(Dataset entries)
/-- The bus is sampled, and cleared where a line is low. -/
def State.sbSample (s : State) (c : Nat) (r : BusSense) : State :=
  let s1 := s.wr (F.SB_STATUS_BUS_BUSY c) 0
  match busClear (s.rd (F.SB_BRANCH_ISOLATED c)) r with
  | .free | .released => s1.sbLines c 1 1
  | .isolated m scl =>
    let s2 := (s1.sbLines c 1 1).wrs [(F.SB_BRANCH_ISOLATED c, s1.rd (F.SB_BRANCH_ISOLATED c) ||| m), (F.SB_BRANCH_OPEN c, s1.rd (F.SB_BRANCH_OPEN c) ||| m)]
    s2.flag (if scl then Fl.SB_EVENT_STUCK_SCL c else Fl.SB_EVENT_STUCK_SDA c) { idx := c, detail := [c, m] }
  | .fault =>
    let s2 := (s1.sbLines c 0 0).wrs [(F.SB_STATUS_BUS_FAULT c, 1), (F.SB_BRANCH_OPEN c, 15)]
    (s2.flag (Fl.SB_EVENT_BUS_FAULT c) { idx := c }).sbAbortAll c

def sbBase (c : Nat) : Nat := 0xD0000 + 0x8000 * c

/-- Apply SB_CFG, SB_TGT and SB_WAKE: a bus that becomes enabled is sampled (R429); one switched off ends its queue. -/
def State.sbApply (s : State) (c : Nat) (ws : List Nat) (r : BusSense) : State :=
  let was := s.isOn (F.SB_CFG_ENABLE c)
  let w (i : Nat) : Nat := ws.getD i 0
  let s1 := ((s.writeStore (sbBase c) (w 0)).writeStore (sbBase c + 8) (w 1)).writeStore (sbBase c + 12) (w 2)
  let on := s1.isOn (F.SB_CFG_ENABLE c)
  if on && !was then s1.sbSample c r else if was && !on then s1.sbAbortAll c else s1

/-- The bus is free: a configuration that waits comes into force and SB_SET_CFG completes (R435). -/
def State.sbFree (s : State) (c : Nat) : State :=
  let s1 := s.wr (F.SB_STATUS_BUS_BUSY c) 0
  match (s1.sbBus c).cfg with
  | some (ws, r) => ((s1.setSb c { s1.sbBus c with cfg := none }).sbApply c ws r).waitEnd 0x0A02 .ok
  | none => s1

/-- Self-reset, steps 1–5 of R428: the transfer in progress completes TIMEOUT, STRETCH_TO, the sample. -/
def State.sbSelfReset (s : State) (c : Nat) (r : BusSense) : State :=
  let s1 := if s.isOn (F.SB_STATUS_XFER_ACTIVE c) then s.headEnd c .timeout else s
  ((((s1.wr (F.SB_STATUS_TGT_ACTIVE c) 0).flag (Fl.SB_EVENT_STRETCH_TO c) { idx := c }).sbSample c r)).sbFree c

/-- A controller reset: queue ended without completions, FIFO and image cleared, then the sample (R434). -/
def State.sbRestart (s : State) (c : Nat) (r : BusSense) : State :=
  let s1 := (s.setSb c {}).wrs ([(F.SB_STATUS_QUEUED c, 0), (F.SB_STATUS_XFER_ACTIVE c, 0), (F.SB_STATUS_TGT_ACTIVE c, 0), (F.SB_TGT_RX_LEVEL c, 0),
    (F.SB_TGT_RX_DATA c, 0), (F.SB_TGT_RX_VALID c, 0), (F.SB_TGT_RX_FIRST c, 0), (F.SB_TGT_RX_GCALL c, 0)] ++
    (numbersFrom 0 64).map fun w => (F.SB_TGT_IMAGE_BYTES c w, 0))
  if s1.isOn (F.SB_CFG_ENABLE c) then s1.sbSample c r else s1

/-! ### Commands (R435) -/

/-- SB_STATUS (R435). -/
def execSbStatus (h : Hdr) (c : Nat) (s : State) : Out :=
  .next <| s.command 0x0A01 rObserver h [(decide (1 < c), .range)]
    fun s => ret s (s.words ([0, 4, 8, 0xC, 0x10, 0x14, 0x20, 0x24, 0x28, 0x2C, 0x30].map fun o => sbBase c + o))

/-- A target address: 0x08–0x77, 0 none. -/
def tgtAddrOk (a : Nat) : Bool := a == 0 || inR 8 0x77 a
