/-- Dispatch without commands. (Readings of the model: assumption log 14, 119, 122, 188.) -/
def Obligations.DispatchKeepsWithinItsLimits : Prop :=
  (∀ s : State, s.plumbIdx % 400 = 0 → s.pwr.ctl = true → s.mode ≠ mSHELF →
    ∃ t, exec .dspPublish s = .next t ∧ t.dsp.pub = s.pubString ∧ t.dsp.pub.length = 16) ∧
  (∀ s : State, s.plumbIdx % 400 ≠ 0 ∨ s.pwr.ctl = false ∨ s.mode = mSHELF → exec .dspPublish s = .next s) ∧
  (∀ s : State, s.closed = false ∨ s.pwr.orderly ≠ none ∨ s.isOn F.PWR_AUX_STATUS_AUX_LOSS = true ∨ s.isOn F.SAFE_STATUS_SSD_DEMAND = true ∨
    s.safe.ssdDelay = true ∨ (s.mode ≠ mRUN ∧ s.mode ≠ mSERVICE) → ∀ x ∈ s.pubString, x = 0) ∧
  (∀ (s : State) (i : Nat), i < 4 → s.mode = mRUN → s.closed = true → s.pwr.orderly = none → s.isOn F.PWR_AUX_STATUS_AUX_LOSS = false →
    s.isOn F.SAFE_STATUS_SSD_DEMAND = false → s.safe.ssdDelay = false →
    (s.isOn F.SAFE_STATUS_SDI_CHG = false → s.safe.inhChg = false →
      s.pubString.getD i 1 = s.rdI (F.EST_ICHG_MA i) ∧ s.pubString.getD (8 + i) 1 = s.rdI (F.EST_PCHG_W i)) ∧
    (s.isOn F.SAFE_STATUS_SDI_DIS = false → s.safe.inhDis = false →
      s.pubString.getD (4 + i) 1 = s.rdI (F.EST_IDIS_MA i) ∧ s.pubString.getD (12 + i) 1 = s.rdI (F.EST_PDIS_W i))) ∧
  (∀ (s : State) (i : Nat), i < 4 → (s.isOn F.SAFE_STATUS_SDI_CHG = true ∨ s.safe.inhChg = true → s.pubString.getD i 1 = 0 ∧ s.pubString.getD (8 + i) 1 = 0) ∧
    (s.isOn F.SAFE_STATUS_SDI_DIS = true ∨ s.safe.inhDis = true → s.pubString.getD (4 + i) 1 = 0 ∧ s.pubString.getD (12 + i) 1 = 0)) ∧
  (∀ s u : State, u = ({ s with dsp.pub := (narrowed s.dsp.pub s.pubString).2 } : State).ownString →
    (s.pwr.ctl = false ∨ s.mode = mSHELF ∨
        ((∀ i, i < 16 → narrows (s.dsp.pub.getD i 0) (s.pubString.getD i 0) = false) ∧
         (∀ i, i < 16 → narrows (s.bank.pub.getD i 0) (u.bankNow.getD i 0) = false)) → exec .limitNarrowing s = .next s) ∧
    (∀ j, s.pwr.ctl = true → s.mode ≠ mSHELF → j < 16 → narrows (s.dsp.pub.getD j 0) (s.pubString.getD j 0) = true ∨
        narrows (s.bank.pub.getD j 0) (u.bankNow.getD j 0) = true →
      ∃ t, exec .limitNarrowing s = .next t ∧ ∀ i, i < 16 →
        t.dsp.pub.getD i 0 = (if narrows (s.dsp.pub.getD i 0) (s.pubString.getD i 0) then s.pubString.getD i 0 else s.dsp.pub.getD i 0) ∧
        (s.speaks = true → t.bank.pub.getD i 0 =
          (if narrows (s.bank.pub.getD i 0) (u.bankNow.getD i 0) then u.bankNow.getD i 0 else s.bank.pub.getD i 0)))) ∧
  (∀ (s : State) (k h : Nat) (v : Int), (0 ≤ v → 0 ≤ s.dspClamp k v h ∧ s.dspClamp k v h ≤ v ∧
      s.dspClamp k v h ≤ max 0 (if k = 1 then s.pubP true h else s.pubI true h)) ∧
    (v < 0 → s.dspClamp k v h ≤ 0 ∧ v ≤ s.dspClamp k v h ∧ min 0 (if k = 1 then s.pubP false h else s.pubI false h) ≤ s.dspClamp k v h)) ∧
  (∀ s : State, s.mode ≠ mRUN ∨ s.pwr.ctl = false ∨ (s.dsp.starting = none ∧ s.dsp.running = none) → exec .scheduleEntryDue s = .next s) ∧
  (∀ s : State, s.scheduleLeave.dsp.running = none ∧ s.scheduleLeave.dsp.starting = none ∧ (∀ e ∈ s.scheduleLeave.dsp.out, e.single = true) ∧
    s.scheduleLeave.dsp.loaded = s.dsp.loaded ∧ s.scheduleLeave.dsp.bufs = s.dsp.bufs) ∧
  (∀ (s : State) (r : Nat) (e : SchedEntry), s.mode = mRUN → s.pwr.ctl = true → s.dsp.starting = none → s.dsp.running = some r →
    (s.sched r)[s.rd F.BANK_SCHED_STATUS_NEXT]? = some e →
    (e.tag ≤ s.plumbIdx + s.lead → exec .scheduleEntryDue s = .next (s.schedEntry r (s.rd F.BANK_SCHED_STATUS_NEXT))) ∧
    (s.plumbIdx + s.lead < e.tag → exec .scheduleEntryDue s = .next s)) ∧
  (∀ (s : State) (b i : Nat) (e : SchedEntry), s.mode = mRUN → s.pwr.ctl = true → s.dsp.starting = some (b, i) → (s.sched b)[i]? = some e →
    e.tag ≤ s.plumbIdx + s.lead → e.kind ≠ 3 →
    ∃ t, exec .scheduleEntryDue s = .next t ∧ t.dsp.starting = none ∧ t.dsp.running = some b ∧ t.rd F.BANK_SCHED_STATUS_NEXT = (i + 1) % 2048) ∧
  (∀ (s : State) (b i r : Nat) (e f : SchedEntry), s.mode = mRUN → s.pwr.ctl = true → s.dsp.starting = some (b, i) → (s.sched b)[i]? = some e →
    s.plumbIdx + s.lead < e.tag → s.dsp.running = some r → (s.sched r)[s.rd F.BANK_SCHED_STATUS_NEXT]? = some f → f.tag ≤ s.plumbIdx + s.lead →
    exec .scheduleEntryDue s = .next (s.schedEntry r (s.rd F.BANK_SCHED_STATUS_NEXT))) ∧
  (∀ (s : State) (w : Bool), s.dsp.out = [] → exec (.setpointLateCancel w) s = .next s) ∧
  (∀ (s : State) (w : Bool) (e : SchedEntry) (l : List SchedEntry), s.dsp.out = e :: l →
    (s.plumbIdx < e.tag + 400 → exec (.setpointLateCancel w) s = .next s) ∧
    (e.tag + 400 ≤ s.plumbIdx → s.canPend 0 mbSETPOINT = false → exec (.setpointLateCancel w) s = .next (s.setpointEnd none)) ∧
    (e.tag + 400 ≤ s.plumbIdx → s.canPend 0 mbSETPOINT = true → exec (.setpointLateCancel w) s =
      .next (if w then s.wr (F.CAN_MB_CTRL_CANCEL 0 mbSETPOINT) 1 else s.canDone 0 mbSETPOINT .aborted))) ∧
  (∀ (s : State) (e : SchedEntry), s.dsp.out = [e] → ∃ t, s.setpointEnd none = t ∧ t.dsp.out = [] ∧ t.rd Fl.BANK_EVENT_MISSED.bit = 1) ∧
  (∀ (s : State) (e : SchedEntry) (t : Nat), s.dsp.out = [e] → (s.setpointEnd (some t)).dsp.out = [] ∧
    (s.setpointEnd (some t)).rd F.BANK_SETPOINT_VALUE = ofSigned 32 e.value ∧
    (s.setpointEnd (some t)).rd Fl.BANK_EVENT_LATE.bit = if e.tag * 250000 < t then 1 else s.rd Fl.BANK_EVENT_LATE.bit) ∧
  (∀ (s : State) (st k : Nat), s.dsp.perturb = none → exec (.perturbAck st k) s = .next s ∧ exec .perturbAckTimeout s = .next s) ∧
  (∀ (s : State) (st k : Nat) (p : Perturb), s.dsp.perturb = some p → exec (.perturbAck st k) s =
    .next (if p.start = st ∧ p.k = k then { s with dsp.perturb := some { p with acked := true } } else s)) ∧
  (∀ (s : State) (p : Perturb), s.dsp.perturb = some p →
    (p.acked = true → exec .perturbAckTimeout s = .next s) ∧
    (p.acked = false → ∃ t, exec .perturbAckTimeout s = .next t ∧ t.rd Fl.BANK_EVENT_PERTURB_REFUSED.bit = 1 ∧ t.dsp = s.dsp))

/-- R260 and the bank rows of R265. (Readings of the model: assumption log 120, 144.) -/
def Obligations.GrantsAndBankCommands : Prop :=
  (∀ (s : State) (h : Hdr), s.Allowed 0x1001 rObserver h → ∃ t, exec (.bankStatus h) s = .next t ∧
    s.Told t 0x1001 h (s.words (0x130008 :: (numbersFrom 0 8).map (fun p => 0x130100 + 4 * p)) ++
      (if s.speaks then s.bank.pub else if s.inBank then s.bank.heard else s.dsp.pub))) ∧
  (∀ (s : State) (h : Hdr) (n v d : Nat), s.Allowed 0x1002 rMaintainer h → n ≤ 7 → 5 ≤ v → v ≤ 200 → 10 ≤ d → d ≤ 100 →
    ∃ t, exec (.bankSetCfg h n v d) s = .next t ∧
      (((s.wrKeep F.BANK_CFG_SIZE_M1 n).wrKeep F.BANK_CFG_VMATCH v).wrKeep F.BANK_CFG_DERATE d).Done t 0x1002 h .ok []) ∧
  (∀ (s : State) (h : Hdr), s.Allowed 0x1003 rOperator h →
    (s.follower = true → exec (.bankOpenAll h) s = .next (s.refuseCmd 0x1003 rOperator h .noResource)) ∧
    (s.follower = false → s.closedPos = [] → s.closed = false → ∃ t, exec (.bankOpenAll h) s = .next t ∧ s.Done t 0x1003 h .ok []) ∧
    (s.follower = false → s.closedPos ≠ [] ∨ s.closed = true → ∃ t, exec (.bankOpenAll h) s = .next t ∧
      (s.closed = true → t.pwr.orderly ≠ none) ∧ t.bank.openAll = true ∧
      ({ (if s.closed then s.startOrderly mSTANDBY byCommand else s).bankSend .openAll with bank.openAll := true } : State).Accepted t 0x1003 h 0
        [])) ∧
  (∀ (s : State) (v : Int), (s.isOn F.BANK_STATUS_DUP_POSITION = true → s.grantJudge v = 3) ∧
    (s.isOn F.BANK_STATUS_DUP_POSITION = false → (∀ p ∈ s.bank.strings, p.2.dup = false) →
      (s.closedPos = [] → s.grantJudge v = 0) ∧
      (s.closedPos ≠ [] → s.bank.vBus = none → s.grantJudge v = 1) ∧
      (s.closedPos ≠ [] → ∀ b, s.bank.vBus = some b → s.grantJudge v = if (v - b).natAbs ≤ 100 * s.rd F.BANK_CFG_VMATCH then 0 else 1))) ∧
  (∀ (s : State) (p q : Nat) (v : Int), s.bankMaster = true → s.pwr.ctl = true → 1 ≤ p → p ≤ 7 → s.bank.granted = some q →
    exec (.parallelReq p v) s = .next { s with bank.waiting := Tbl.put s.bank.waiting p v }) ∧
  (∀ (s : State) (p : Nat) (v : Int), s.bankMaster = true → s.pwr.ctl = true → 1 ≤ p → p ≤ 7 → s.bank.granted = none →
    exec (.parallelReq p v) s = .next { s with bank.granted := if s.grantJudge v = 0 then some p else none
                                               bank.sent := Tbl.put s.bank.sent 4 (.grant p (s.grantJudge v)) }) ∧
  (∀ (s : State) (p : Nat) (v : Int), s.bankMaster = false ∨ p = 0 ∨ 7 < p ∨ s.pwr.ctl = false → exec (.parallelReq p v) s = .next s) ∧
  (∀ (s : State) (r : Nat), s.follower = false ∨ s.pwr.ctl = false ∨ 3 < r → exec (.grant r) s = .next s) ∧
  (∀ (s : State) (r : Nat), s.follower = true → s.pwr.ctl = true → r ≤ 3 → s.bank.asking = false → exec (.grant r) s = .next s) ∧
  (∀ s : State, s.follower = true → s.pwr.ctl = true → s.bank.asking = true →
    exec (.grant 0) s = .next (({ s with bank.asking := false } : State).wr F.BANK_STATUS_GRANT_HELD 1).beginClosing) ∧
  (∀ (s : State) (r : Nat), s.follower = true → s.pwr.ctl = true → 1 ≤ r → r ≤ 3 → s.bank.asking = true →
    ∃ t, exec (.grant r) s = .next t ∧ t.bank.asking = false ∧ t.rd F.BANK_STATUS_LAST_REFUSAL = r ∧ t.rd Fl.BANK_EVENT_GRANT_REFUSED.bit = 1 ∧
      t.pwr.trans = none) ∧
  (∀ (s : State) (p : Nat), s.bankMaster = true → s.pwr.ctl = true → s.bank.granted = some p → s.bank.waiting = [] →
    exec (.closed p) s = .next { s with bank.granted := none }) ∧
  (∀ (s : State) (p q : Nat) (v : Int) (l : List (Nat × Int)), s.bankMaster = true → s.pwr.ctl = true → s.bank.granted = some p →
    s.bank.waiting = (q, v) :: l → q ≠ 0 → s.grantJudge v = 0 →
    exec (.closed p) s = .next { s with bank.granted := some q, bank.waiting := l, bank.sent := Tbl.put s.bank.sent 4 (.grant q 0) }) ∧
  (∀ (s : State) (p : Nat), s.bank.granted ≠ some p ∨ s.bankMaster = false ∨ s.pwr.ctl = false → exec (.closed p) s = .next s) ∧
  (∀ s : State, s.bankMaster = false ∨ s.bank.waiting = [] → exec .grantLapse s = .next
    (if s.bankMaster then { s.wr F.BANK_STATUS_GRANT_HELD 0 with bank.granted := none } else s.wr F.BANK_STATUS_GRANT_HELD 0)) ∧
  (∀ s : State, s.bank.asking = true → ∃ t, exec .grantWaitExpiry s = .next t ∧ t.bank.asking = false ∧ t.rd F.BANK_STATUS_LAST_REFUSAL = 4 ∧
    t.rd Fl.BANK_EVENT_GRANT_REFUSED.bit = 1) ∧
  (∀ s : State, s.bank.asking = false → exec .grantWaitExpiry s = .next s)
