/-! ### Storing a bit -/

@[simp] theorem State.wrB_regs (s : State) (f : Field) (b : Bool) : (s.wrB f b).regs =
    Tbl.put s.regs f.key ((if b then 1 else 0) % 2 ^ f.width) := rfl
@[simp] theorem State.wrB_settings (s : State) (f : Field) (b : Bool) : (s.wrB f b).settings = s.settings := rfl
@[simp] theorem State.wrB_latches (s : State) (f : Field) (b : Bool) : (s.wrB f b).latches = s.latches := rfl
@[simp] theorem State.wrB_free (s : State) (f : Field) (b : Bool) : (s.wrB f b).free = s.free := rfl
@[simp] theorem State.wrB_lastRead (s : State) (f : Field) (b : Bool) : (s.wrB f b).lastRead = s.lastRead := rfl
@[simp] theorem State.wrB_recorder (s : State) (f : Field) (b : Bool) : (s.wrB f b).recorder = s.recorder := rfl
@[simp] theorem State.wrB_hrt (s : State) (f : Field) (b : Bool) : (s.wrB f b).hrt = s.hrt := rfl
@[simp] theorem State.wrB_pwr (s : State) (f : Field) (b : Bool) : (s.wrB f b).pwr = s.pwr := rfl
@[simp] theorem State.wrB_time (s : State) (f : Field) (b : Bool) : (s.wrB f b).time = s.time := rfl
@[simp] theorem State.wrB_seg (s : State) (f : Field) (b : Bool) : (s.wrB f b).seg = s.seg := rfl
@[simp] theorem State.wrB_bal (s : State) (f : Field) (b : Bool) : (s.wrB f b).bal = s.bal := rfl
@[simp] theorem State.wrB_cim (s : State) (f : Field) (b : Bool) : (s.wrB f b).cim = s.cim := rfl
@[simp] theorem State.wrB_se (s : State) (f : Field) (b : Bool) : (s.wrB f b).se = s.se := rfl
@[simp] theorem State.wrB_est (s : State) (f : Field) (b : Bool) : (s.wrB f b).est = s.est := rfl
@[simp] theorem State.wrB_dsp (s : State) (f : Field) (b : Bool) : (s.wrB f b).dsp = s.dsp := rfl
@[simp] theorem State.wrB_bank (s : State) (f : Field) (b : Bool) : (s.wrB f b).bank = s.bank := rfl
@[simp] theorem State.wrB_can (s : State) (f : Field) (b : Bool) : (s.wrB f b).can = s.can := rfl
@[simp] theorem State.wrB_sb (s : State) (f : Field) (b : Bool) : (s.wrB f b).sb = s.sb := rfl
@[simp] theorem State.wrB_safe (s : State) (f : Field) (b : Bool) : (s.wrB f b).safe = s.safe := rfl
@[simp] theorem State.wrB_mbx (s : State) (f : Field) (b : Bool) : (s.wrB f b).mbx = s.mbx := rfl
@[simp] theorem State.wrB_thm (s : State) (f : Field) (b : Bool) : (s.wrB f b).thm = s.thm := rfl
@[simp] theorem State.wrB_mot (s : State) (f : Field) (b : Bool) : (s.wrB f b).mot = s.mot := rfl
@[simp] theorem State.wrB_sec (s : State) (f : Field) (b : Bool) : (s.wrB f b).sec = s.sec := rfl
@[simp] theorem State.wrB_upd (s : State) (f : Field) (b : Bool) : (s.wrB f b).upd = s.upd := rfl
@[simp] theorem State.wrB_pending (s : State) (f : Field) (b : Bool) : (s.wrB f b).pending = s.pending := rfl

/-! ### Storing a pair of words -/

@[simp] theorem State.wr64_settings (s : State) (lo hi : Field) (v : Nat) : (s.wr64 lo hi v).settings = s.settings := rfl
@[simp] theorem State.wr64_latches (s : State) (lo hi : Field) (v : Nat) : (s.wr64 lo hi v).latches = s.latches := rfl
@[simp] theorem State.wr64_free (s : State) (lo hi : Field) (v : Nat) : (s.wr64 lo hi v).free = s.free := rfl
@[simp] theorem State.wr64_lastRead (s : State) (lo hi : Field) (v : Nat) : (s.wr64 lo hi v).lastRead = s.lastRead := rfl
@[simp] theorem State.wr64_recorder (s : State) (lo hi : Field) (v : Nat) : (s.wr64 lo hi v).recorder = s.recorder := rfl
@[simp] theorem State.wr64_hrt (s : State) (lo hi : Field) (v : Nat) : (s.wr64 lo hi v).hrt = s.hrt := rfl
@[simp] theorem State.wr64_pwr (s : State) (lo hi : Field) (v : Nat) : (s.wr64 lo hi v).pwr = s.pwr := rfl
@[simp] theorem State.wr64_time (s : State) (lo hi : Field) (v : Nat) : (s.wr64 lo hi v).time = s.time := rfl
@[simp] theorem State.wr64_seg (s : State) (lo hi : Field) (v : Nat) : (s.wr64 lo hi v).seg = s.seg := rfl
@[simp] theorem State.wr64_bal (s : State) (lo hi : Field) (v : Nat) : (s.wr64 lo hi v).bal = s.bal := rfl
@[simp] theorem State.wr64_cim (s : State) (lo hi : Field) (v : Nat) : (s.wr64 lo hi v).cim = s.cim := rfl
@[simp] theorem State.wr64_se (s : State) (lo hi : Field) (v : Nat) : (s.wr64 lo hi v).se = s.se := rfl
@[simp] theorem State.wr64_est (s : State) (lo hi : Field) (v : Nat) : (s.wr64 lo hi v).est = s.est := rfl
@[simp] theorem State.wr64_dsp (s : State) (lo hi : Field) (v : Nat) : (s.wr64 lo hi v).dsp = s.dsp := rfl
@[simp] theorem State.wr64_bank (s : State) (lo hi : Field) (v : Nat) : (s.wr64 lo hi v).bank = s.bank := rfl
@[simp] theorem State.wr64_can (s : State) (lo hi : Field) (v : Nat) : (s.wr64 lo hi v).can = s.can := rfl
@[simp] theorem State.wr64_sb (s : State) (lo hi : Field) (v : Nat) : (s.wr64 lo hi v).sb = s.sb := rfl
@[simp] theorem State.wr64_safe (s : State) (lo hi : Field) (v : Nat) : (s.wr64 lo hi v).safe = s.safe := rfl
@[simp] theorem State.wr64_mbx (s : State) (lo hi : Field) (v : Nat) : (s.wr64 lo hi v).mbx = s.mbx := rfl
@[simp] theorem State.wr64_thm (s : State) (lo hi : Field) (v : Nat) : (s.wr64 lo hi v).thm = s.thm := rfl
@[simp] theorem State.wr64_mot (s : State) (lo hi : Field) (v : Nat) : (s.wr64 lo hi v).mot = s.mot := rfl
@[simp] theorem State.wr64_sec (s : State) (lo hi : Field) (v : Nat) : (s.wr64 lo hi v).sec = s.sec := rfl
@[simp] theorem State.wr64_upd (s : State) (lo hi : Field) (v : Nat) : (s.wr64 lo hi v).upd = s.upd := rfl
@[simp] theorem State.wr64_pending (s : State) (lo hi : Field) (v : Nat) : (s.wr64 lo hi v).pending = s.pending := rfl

▶ ACTIVITY
Above are the records; repeat exactly the lines from the one holding "def sbBase (c" down to the one holding "if on && !was", end lines included.

▶ RESULT OF THIS EXERCISE
def sbBase (c : Nat) : Nat := 0xD0000 + 0x8000 * c

/-- Apply SB_CFG, SB_TGT and SB_WAKE: a bus that becomes enabled is sampled (R429); one switched off ends its queue. -/
def State.sbApply (s : State) (c : Nat) (ws : List Nat) (r : BusSense) : State :=
  let was := s.isOn (F.SB_CFG_ENABLE c)
  let w (i : Nat) : Nat := ws.getD i 0
  let s1 := ((s.writeStore (sbBase c) (w 0)).writeStore (sbBase c + 8) (w 1)).writeStore (sbBase c + 12) (w 2)
  let on := s1.isOn (F.SB_CFG_ENABLE c)
  if on && !was then s1.sbSample c r else if was && !on then s1.sbAbortAll c else s1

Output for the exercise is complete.